И неожиданно тишина взорвалась безумным воем.
— Поднимитесь с ваших мест, ученики, — приказал учитель. — Встаньте в ряд возле двери...
Каэн-Тоэра слышала от родителей о войне и уже знала, что будут взрывы, от которых нужно прятаться, прятаться долго, глубоко под землей. Ей стало страшно, так страшно, что отнялись ноги и руки. Девочка присела на корточки у стены и зарыдала. Раздались смешки других детей, но их заглушал идущий отовсюду жуткий вой.
— Каэн-Тоэра, что ты? — спросил преподаватель, склоняясь над нею. — Вставай, нам нужно идти!
— Я... н-н-н... я н-не хочу... н-не хочу умирать... — захлебываясь спазмами, промычала малышка. — Г-где мама?
— Каэн-Тоэра, но это лишь условная тревога, разве ты не знаешь?!
Однокашники подняли ее на смех:
— Поверила!

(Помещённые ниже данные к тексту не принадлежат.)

/-- A line that enters FAULT is flushed in the same event, so its window does not outlast its being ACTIVE (R22,
R118). -/
theorem WindowsWhilePolling.enterFault (h : WindowsWhilePolling s) : WindowsWhilePolling (enterFault k s) := by
  unfold Machine.enterFault
  dsimp only
  refine WindowsWhilePolling.restartIfDue (WindowsWhilePolling.dropHeldReply (WindowsWhilePolling.noteEvent
    (windowsWhilePolling_flushLine fun j ne => ?_)))
  rw [State.line_modLine_ne s j k _ ne]
  exact h.kept j

theorem WindowsWhilePolling.returnToMark (h : WindowsWhilePolling s) :
    WindowsWhilePolling (returnToMark k s) := by
  unfold Machine.returnToMark
  dsimp only
  split
  · exact WindowsWhilePolling.abandonFrame (h.modLine_keeps rfl)
  · exact h.modLine_keeps rfl

/-- A line that becomes ACTIVE keeps the rule: while it was down its window was CLOSED. -/
theorem LineRec.WindowKept.activated {l l' : LineRec} (h : l.WindowKept)
    (e : l'.polling = { l.polling with state := .active }) : l'.WindowKept := by
  simp only [LineRec.polling, PollingView.mk.injEq] at e
  obtain ⟨mode, state, tp, window, timer⟩ := e
  simp only [LineRec.WindowKept, LineRec.Polls, mode, state, tp, window, timer]
  exact ⟨fun busy => ⟨trivial, (h.1 busy).2⟩, h.2⟩

theorem WindowsWhilePolling.recover (h : WindowsWhilePolling s) : WindowsWhilePolling (recover k s) :=
  WindowsWhilePolling.noteEvent (h.modLine (·.activated rfl))

theorem WindowsWhilePolling.lapse (h : WindowsWhilePolling s) : WindowsWhilePolling (lapse s) := by
  have ended : WindowsWhilePolling (endClaim s) := h.of_lines rfl
  unfold Machine.lapse
  split
  · exact ended.noteEvent
  · exact ended

/-! ## Management commands -/

/-- A command's own part keeps every window on an ACTIVE POLLED line. -/
def Body.KeepsWindows (body : Body) : Prop :=
  ∀ (c : Cmd) (s : State), WindowsWhilePolling s → WindowsWhilePolling (body c s).1

/-- A command's own part that leaves every line alone. -/
theorem Body.keepsWindows_of_lines {body : Body} (lines : ∀ c s, (body c s).1.lines = s.lines) :
    Body.KeepsWindows body := fun c s h => h.of_lines (lines c s)

theorem Cmd.decide_keepsWindows {body : Body} {c : Cmd} (keeps : body.KeepsWindows) (h : WindowsWhilePolling s) :
    WindowsWhilePolling (c.decide body s).1 := by
  unfold Cmd.decide
  split
  · exact h
  · split
    · exact h
    · split
      · split <;> exact h
      · exact keeps c s h

theorem recordReply_lines (c : Cmd) (r : Reply) (s : State) : (recordReply c r s).lines = s.lines := by
  unfold recordReply
  split <;> rfl
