-- ==== Sys2Proof/Syntax.lean ====
section
/-! DEFINITION. The commands of the Exorn module: one constructor per row of spec/opcode_table.json, and
the types of their operands. A command names the unit it acts on; what the row leaves to physics (an ECC
outcome, a reading, a time that has passed) is an operand. -/

namespace Sys2Proof

/-- Who writes control space, R380 and R388 (0 steward, 1 plan loader, 2 host, 3 I2C). -/
inductive Requester where
  | steward | planLoader | host | i2c
  deriving DecidableEq, Repr

/-- How a word of an instruction memory decodes when it is fetched (R127): what the memory physically holds. -/
inductive WordEcc where
  | good | corrected | uncorrectable
  deriving DecidableEq, Repr

/-- A cell of the vector register file that one error code covers, R125: a 32-bit element of a vector register, or a 32-bit group of a
mask register. -/
inductive RfCell where
  | elem (r : Fin 32) (i : Fin 1024)
  | mask (m : Fin 8) (g : Fin 32)
  deriving DecidableEq, Repr

/-- An error that has arisen in a cell of the register file; `bad`: more than one bit. -/
structure RfUpset where
  cell : RfCell
  bad : Bool
  deriving DecidableEq, Repr

/-- An error that has arisen in an accumulator entry (R97): the array, the entry in it, and whether more than one bit is wrong. -/
structure AccUpset where
  array : Fin 4
  entry : BitVec 16
  bad : Bool
  deriving DecidableEq, Repr

/-- The two steps of a vector word (R108, R116): the sequencer passes it to the issue queue, which fetches it from the instruction memory, and
later the vector engine issues it from the head of that queue, which reads the register file. -/
inductive VecStep where
  | pass (ecc : WordEcc := .good)
  | issue (upsets : List RfUpset := [])
  deriving DecidableEq, Repr

/-- A lane of a Granary channel, R172. -/
structure LaneId where
  stack : Fin 8
  channel : Fin 32
  lane : Fin 74
  deriving DecidableEq, Repr

/-- A row of a Granary bank, R175. -/
structure RowId where
  stack : Fin 8
  channel : Fin 32
  bank : Byte
  row : BitVec 24
  deriving DecidableEq, Repr

/-- Kinds of temperature sensor, in the numbering of R431. -/
inductive SensorKind where
  | junction | granary | gddr
  deriving DecidableEq, Repr

/-- A memory unit: a Granary stack or a GDDR port. -/
inductive MemUnit where
  | stack (k : StackId)
  | port (p : PortId)
  deriving DecidableEq, Repr

/-- What makes a memory access. -/
inductive MemRequester where
  | host
  | dma (c : CoreId) (r : RingId)
  | coll
  | index (c : CoreId)
  | thresher
  | trace (c : CoreId)
  | fabric
  deriving DecidableEq, Repr

/-- An access: a read of `n` bytes or a write of some bytes. -/
inductive Access where
  | read (n : Nat)
  | write (data : List Byte)
  deriving DecidableEq, Repr

/-- How the codewords of an access decode (R173 to R176, R179, R180, R186): what the memory physically holds.
`lane` and `row` are corrected errors by which the stack identifies a failing lane (R174) or lists a row (R175). -/
inductive EccOutcome where
  | good
  | corrected
  | lane (id : LaneId)
  | row (id : RowId)
  | uncorrectable
  deriving DecidableEq, Repr

/-- Why a link starts to train, R249. -/
inductive TrainCause where
  | linkReset | imageEnd | retrain | leaveL2
  deriving DecidableEq, Repr

/-- Where a doorbell comes from, R226. -/
inductive DoorbellSrc where
  | kick
  | reg (r : Requester)
  | bar4 (off : BitVec 18)
  deriving DecidableEq, Repr

/-- What wakes a module from G1, R423; the access takes effect once G0 is reached. -/
inductive WakeCause where
  | write (r : Requester) (off : BitVec 28) (value : Word)
  | doorbell (src : DoorbellSrc) (c : CoreId) (r : RingId) (value : Word)
  | loader (off : BitVec 28) (value : Word)
  | quiesce (c : CoreId)
  deriving DecidableEq, Repr

/-- The measurement of one lane, R268, besides its count of corrected symbols, which the State holds; `biasHigh` is the comparison with the laser's end-of-life limit and
`berHigh` that of the pre-FEC bit error ratio. -/
structure LaneMeasure where
  eyeH : BitVec 10
  eyeW : BitVec 10
  rxPwr : BitVec 16
  bias : BitVec 16
  biasHigh : Bool
  berHigh : Bool
  deriving DecidableEq, Repr

/-- A PCIe completion of a read of host memory, R239; `nth`: which of the engine's outstanding reads it answers, counted from the oldest (one
that is none of them was abandoned, R238). A timeout is that of the oldest. -/
inductive HostReply where
  | data (bytes : List Byte) (nth : Nat := 0)
  | error (nth : Nat := 0)
  | timeout
  deriving DecidableEq, Repr

/-- A frame of 256 bytes, R253, with the route header of R277 as its four words and the body as 224 bytes. -/
structure Frame where
  typ : BitVec 4
  vc : BitVec 2
  ackv : Bool
  piste : Bool
  blen : BitVec 8
  seq : BitVec 16
  ack : BitVec 16
  crdVc : BitVec 2
  crdCnt : BitVec 8
  lslot : BitVec 6
  rh0 : Word
  rh1 : Word
  rh2 : Word
  rh3 : Word
  crc : Word
  body : List Byte
  deriving DecidableEq, Repr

Поверила!
Ее ручонки ходили ходуном. Господин Уин-Луан поднял ее, прижал к своей груди и поторопил остальных.
— Это неправда, да? — шептала она в ухо учителю, заметно успокоившись. — Это неправда?
— Неправда, Каэн-Тоэра, неправда!
Они покинули сфероид здания школы и теперь спускались куда-то вниз, по лестнице в шахте запасного выхода. Освещение здесь было тусклым, и даже смельчаки, недавно дразнившие Каэн-Тоэру, перетрусили и начали хныкать. А ей было спокойно обнимать шею Уин-Луана и знать, что все это понарошку.
Учитель вел их по длинным подземным переходам. Потом они очутились в большой, круглой и хорошо освещенной комнате с множеством дверей. Девочка увидела, что здесь уже находятся другие дети и учителя.
Поставив Каэн-Тоэру на пол, господин Уин-Луан подошел к пожилой женщине и о чем-то спросил.
Девочка протяжно, уже с облегчением вздохнула и, стирая сквозь всхлип непросохшие слезы, улыбнулась. Многие ребятишки затеяли игру, гоняясь друг за другом, однако наставники тут же призвали их к порядку.
Они пробыли здесь недолго. Чей-то голос объявил, что тревога закончена и можно возвращаться на свои места.
Вновь построив ребятишек гуськом, учителя стали выводить их из большой комнаты. Только теперь Каэн-Тоэра смогла понять, как глубоко под землей они находились. Ее ножки даже устали подниматься по ступенькам.
Еще несколько следующих дней однокашники дразнили девочку трусихой, а она и впрямь вздрагивала теперь от любого резкого звука и виновато улыбалась.
Та пожилая женщина, с которой разговаривал господин Уин-Луан в убежище, была начальницей их школы. После условной тревоги ей пришлось собрать совет. Не один Уин-Луан пожаловался, что некоторые ученики были смертельно напуганы воем предупреждающих сирен.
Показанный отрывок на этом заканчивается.